Where a line of the listing below holds "span", add it to the tally; give only the final number.

--- START ---

-- ==== Sys2Proof/Machine/Copy.lean ====
section
/-! DEFINITION. The meanings of major 20: copies, gathers, batches, stamps (R173 to R182). -/

namespace Sys2Proof.Machine

/-- A copy descriptor (R176). -/
def copyDescOf (r : Nat) : CopyDesc :=
  { src := BitVec.ofNat 64 (field r 0 8), dst := BitVec.ofNat 64 (field r 8 8)
    count0 := field r 16 4, count1 := field r 20 4, count2 := field r 24 4
    esz := field r 28 4 % 4, op := field r 28 4 / 256 % 8
    sstr1 := BitVec.ofNat 64 (field r 32 8), sstr2 := BitVec.ofNat 64 (field r 40 8)
    dstr1 := BitVec.ofNat 64 (field r 48 8), dstr2 := BitVec.ofNat 64 (field r 56 8) }

/-- The fields of a descriptor keep to R176, R179 and R180. -/
def copyFieldsOk (kind : CopyKind) (r : Nat) : Bool :=
  let d := copyDescOf r
  let ctl := field r 28 4
  decide (d.count0 ≤ 2 ^ 24) && decide (d.count1 ≤ 2 ^ 24) && decide (d.count2 ≤ 2 ^ 24)
    && ctl == d.esz + 256 * d.op
    && match kind with
      | .red => (decide (d.op ≤ 5) && d.esz == 2) || (d.op == 6 && d.esz == 3)
      | .gather => d.op == 0 && d.count1 == 1 && d.count2 == 1 && d.sstr2 == 0 && d.dstr2 == 0
      | _ => d.op == 0

/-- The spaces a side of a copy may lie in (R177). -/
inductive SpaceNeed where
  | mem | scratch | any
deriving DecidableEq, Repr

/-- The spaces of source and destination. -/
def copySpaces : CopyKind → SpaceNeed × SpaceNeed
  | .g2s => (.mem, .scratch)
  | .s2g => (.scratch, .mem)
  | .g2g => (.mem, .mem)
  | .red => (.any, .mem)
  | _ => (.any, .any)

/-- The extent of a side: the place of its lowest byte, or the cause of its failure (R177). -/
def State.extentAt (s : State) (t : Team) (need : SpaceNeed) (low : Int) (span : Nat) (wr : Bool) : Except Cause Place :=
  let here := decide (0 ≤ low) && decide (low + span ≤ 2 ^ 64)
  match need with
  | .scratch => if here && inLocal low.toNat then s.resolve t low.toNat span wr else .error .scratchOob
  | .mem => if here && !inLocal low.toNat then s.resolve t low.toNat span wr else .error .lttMiss
  | .any =>
    if here then s.resolve t low.toNat span wr
    else if decide ((scrBase : Int) ≤ low) then .error .scratchOob else .error .lttMiss

/-- One side of a copy: its alignment, then its extent (R174 step 5, R177). -/
def State.checkSide (s : State) (t : Team) (need : SpaceNeed) (elem : Nat) (base : Word64) (strides : List Word64)
    (lowOff highOff : Int) (wr : Bool) (role lane : Nat) : Except Trap Side :=
  if (base :: strides).any fun x => x.toNat % elem != 0 then
    .error { cause := .align, addr := base, info := engInfo 0 role lane }
  else
    let low := (base.toNat : Int) + lowOff
    let span := (highOff - lowOff).toNat
    match s.extentAt t need low span wr with
    | .error c => .error { cause := c, addr := BitVec.ofInt 64 low, info := engInfo 0 role lane }
    | .ok p => .ok { low := low.toNat, place := s.home (s.fnOf t) p, span := span }

/-- Both sides of a plain copy or cp.red. -/
def State.copySides (s : State) (t : Team) (kind : CopyKind) (d : CopyDesc) : Except Trap (Side × Side) :=
  if d.empty then .ok ({}, {})
  else
    let ss := d.srcStrides
    let ds := d.dstStrides (kind == .tile)
    match s.checkSide t (copySpaces kind).1 d.elem d.src [d.sstr1, d.sstr2] (lowOffset ss d) (highOffset ss d) false 2 0 with
    | .error tr => .error tr
    | .ok a =>
      match s.checkSide t (copySpaces kind).2 d.elem d.dst [d.dstr1, d.dstr2] (lowOffset ds d) (highOffset ds d) true 3 0 with
      | .error tr => .error tr
      | .ok b => .ok (a, b)

/-- An operation with its snapshot, at its issue (R282, R312). -/
def State.atIssue (s : State) (crew : Nat) (o : CopyOp) : CopyOp × State :=
  let (sn, s1) := s.snapSources crew o.desc.elem (o.elems.map (·.1)) (s.snapshot crew)
  ({ o with snap := sn }, s1)

/-- A team's open batch gains an operation. -/
def Team.joinBatch (t : Team) (o : CopyOp) : Team := { t with eng := { t.eng with open_ := t.eng.open_ ++ [o] } }

/-- A copy instruction (R176 to R179, R181). -/
def copyOp (s : State) (g : Option Guard) (kind : CopyKind) (a : Nat) : Out :=
  uniOp s g fun uid t =>
    if !s.isProducer t then s.raise uid noprodTrap
    else if 1024 ≤ t.copies then s.park uid (.stall .copiesFull)
    else
      withRecord s uid (t.regs.x a) 6 fun s r =>
        let d := copyDescOf r
        if !copyFieldsOk kind r then s.raise uid (recordTrap 1)
        else
          match s.copySides t kind d with
          | .error tr => s.raise uid tr
          | .ok (src, dst) =>
            let (id, s1) := s.newUid
            let (o, s2) := s1.atIssue t.crew
              { id := id, kind := kind, desc := d, vpc := t.ctl.pc, src := src, dst := dst, watches := t.engineWatches }
            s2.modTeam uid fun t => (t.joinBatch o).advance

/-- cp.g2s (R177). -/
def execCpG2s (g : Option Guard) (a : Nat) (s : State) : Out := copyOp s g .g2s a
/-- cp.s2g (R177). -/
def execCpS2g (g : Option Guard) (a : Nat) (s : State) : Out := copyOp s g .s2g a
/-- cp.g2g (R177). -/
def execCpG2g (g : Option Guard) (a : Nat) (s : State) : Out := copyOp s g .g2g a
/-- cp.tile (R177). -/
def execCpTile (g : Option Guard) (a : Nat) (s : State) : Out := copyOp s g .tile a
/-- cp.red (R179). -/
def execCpRed (g : Option Guard) (a : Nat) (s : State) : Out := copyOp s g .red a

/-- The rows of a gather, lane by lane; the lowest lane whose row fails decides the trap (R180). -/
def State.gatherRows (s : State) (t : Team) (d : CopyDesc) (idx : Nat → Word) : List Nat → Except Trap (List GatherRow)
  | [] => .ok []
  | l :: ls =>
    let src := d.src + (idx l).setWidth 64 * d.sstr1
    let dst := d.dst + BitVec.ofNat 64 l * d.dstr1
    let span := d.count0 * d.elem
    if d.src.toNat % d.elem ≠ 0 ∨ d.sstr1.toNat % d.elem ≠ 0 then .error { cause := .align, addr := d.src, info := engInfo 0 2 l }
    else
      match s.extentAt t .any src.toNat span false with
      | .error c => .error { cause := c, addr := src, info := engInfo 0 2 l }
      | .ok p =>
        if d.dst.toNat % d.elem ≠ 0 ∨ d.dstr1.toNat % d.elem ≠ 0 then
          .error { cause := .align, addr := d.dst, info := engInfo 0 3 l }
        else
          match s.extentAt t .any dst.toNat span true with
          | .error c => .error { cause := c, addr := dst, info := engInfo 0 3 l }
          | .ok q =>
            match s.gatherRows t d idx ls with
            | .error tr => .error tr
            | .ok rest =>
              let v := s.fnOf t
              .ok ({ lane := l, srcAddr := src.toNat, dstAddr := dst.toNat, src := s.home v p, dst := s.home v q } :: rest)

/-- cp.gather: a lane instruction (R180), and a copy instruction, which 1,024 incomplete copies hold at issue (R181). -/
def execCpGather (g : Option Guard) (a b : Nat) (s : State) : Out :=
  withTeam s fun uid t =>
    let ls := maskLanes t.nlane (t.lanes g)
    if ls.isEmpty then s.putTeam uid t.advance
    else if !s.isProducer t then s.raise uid noprodTrap
    else if 8191 ≤ t.counter .gather then s.park uid (.stall (.counterFull .gather))
    else if 1024 ≤ t.copies then s.park uid (.stall .copiesFull)
    else
      withRecord s uid (t.regs.x a) 6 fun s r =>
        let d := copyDescOf r
        if !copyFieldsOk .gather r then s.raise uid (recordTrap 1)
        else
          match (if d.empty then .ok [] else s.gatherRows t d (t.regs.v b) ls) with
          | .error tr => s.raise uid tr
          | .ok rows =>
            let (id, s1) := s.newUid
            let (o, s2) := s1.atIssue t.crew
              { id := id, kind := .gather, desc := d, vpc := t.ctl.pc, rows := rows, watches := t.engineWatches }
            s2.modTeam uid fun t => { t.advance with eng := { t.eng with gathers := t.eng.gathers ++ [o] } }

/-- Close a team's open batch (R181). -/
def Team.closeBatch (t : Team) : Team :=
  { t with eng := { t.eng with
    open_ := []
    closed := t.eng.closed ++ [{ seq := t.eng.batches + 1, ops := t.eng.open_ }]
    batches := t.eng.batches + 1 } }

/-- cp.close (R181). -/
def execCpClose (g : Option Guard) (d : Nat) (s : State) : Out :=
  uniOp s g fun uid t =>
    if !s.isProducer t then s.raise uid noprodTrap
    else s.putTeam uid { t.closeBatch.advance with regs := t.regs.setS d (batchNumber (t.eng.batches + 1)) }

/-- cp.stamp (R182); at fabric scope it is a release, which reports a recorded failure (R437, R438), at the scratchpad
it acts at crew scope. -/
def execCpStamp (g : Option Guard) (a : Nat) (scope : Scope) (s : State) : Out :=
  uniOp s g fun uid t =>
    let addr := t.regs.x a
    if !s.isProducer t then s.raise uid noprodTrap
    else if addr.toNat % 8 ≠ 0 then s.raise uid { cause := .align, addr := addr, info := engInfo 0 4 0 }
    else
      match s.resolve t addr.toNat 8 true with
      | .error c => s.raise uid { cause := c, addr := addr, info := engInfo 0 4 0 }
      | .ok p =>
        syncGate s uid t (scope == .fabric && !p.inScratch) false <|
        let (id, s1) := s.newUid
        let st : Stamp := { id := id, addr := addr, place := s.home (s.fnOf t) p, vpc := t.ctl.pc, scope := scope
                            watches := t.engineWatches, upto := t.eng.batches, poison := t.eng.openPoison, err := t.eng.openErr
                            fab := t.eng.fabIssued }
        s1.putTeam uid { t.advance with
          eng := { t.eng with stamps := t.eng.stamps ++ [st], openPoison := false, openErr := false } }

end Sys2Proof.Machine
end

--- END ---

Answer section: 11